◆ RECORDS PROVIDED ◆
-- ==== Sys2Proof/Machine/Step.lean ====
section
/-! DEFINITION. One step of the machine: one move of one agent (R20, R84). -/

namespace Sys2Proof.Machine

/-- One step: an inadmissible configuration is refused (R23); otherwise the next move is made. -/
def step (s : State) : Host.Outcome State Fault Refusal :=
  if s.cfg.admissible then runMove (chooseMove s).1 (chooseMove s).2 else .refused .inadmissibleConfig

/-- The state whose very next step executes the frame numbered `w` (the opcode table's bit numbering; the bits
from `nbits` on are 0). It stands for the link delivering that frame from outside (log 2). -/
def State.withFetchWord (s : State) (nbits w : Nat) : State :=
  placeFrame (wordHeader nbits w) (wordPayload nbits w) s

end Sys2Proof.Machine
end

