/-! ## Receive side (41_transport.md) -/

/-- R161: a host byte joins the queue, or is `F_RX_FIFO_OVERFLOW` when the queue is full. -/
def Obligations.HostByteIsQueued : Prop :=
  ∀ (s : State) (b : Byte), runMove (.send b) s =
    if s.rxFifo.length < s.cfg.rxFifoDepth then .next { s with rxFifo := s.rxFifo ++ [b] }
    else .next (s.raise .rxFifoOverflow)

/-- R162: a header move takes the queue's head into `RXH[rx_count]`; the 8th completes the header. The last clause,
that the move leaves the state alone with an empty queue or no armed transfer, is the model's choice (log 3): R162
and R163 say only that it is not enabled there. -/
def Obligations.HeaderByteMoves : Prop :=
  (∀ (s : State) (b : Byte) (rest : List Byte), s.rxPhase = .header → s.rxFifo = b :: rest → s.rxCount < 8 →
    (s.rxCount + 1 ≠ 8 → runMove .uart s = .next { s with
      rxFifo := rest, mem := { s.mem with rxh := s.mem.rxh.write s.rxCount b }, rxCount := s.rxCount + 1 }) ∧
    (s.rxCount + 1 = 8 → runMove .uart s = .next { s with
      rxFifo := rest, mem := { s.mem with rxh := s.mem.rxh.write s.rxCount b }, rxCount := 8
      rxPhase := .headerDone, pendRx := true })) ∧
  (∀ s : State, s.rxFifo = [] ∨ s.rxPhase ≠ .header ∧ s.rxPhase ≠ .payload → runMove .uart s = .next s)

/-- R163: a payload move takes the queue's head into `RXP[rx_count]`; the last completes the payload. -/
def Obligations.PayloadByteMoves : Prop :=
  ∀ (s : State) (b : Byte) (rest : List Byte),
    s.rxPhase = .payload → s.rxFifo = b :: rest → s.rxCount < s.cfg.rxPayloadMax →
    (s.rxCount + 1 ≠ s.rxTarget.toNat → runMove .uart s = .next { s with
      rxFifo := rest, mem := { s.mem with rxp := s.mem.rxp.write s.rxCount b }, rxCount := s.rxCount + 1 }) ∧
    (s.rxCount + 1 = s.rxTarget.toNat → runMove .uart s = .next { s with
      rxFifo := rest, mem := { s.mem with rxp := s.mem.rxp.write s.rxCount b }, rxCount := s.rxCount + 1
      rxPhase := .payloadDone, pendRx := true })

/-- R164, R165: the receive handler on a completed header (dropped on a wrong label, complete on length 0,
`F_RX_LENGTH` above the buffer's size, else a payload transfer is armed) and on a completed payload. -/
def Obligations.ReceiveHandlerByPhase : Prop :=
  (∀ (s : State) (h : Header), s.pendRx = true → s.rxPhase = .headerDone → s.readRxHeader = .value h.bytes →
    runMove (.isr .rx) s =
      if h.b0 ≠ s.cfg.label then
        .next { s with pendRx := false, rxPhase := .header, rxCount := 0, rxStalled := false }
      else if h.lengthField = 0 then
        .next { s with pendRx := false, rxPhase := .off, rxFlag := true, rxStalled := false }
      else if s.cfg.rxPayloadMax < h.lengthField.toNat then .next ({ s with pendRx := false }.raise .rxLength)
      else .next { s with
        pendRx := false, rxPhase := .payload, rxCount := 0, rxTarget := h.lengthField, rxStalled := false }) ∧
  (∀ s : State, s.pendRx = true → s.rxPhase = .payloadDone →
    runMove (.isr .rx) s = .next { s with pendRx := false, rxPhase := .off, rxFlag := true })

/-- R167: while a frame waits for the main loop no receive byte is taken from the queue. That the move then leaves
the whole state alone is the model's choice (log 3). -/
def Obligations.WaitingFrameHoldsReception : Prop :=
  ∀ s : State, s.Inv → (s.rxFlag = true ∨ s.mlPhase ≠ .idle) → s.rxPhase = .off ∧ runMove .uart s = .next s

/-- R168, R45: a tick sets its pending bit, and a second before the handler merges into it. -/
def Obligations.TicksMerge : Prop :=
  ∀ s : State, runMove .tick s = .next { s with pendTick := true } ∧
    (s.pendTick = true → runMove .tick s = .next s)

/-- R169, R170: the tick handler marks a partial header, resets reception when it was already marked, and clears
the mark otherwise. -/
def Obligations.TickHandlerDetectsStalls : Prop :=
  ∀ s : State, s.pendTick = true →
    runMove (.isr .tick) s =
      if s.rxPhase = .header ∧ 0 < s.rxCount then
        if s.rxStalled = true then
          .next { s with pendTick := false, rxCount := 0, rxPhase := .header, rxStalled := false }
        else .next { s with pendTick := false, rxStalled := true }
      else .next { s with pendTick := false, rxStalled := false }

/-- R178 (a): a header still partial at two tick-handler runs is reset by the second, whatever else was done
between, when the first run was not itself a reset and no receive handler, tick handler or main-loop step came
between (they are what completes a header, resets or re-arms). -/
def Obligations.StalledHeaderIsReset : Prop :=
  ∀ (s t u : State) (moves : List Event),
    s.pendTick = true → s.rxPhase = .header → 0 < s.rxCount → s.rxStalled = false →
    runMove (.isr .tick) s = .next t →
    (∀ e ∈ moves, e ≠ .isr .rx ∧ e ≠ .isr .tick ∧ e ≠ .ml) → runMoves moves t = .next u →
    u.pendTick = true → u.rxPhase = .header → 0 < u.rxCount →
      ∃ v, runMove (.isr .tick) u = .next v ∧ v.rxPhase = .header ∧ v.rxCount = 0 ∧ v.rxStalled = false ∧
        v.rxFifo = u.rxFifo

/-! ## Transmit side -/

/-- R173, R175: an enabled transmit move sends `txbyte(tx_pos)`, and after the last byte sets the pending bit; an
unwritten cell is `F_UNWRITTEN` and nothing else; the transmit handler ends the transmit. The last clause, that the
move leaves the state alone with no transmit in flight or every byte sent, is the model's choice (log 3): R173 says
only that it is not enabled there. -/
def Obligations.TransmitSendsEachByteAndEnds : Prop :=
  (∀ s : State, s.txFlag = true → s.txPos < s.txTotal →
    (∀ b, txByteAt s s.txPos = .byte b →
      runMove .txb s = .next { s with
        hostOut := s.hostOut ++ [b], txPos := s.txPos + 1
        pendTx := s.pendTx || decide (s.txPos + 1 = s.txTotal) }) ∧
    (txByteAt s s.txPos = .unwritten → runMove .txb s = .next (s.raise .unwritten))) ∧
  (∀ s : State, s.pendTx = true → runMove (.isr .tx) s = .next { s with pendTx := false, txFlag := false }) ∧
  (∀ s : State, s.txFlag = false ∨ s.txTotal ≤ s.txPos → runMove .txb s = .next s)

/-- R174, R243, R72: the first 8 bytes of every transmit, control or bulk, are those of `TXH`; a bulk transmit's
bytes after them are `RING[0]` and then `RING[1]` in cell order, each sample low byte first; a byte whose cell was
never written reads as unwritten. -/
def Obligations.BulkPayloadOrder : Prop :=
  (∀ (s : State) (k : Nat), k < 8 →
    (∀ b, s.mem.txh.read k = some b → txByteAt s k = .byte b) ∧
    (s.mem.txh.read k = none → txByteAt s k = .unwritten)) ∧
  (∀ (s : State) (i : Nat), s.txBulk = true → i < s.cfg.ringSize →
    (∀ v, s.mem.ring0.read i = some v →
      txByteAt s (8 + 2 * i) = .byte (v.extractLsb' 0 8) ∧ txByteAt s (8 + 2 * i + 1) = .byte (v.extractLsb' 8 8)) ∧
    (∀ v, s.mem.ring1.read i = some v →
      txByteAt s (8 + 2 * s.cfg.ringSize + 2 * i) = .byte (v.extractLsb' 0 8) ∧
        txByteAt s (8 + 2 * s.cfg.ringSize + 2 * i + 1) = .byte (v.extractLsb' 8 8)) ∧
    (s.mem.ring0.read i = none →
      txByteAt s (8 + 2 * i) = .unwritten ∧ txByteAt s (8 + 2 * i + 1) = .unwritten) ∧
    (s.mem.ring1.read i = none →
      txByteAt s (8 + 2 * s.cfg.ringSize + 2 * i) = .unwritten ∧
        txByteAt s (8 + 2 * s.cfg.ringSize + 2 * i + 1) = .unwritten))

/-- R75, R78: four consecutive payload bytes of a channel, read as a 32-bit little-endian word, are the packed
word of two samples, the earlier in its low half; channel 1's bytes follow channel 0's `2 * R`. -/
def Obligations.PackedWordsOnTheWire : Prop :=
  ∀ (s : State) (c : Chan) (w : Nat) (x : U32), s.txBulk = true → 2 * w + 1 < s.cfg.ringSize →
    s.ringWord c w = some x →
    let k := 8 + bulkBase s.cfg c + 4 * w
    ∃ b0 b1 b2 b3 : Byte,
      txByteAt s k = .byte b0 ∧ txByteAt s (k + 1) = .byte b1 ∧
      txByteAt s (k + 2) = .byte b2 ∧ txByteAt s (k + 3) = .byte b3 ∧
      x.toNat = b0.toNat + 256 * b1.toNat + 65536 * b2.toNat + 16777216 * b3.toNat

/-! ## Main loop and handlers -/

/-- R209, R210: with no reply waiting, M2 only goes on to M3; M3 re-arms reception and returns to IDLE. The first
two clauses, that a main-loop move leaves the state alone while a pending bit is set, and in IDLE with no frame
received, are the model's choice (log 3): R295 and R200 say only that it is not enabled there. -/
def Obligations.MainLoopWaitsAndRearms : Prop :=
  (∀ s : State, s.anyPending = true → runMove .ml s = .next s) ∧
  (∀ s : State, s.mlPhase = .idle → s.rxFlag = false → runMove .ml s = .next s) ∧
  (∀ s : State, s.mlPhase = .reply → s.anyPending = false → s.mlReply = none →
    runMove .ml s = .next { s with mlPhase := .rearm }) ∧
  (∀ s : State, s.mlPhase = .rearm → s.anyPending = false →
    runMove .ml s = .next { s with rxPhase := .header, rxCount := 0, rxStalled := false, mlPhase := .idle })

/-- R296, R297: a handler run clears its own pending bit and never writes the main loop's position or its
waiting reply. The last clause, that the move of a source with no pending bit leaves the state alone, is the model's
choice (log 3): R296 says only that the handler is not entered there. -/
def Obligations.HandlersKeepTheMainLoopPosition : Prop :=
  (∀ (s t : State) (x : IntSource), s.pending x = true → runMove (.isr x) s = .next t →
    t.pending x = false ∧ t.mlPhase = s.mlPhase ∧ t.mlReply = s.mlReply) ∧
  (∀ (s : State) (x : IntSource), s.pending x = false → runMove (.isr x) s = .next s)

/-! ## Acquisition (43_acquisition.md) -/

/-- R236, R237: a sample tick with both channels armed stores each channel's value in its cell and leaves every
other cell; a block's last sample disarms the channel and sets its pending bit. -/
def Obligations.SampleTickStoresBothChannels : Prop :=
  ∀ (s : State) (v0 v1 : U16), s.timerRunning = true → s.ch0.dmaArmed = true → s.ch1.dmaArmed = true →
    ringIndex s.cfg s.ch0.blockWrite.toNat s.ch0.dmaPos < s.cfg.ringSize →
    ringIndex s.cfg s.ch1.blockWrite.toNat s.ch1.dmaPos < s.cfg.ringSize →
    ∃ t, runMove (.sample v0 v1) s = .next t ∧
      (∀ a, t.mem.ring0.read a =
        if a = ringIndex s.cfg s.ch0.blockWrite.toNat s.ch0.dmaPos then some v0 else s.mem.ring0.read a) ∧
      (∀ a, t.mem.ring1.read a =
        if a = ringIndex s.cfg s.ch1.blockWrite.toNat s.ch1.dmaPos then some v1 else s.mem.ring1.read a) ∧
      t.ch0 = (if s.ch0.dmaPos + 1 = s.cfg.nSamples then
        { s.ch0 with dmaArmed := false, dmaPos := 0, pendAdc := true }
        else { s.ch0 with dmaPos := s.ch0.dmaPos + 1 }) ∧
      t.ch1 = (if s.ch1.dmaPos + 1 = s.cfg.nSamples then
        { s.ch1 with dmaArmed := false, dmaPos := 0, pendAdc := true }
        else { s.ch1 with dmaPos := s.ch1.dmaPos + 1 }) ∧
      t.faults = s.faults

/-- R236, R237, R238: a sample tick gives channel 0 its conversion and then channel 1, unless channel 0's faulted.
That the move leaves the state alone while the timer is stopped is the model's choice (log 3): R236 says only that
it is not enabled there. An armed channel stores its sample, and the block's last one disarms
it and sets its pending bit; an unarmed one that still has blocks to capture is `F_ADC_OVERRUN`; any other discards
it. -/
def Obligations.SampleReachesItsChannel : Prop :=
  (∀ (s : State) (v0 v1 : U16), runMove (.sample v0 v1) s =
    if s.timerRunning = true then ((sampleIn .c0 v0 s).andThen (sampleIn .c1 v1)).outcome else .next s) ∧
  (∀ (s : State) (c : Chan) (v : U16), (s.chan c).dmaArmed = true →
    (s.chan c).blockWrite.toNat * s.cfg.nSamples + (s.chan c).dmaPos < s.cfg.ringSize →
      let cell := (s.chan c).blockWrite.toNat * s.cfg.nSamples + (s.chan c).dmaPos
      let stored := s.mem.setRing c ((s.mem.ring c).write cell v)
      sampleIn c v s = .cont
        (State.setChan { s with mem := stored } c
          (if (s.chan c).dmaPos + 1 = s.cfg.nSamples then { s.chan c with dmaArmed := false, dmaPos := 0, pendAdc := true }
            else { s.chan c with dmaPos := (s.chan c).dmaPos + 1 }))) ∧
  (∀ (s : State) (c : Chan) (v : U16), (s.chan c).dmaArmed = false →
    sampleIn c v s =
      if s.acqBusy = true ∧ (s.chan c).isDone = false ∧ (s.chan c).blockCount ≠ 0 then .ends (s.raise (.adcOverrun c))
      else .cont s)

◆ REQUIREMENT ◆
Scan the material above for the string "alone". Return each line where it occurs.

◆ RESULT BELOW ◆
that the move leaves the state alone with an empty queue or no armed transfer, is the model's choice (log 3): R162
the whole state alone is the model's choice (log 3). -/
move leaves the state alone with no transmit in flight or every byte sent, is the model's choice (log 3): R173 says
two clauses, that a main-loop move leaves the state alone while a pending bit is set, and in IDLE with no frame
waiting reply. The last clause, that the move of a source with no pending bit leaves the state alone, is the model's
That the move leaves the state alone while the timer is stopped is the model's choice (log 3): R236 says only that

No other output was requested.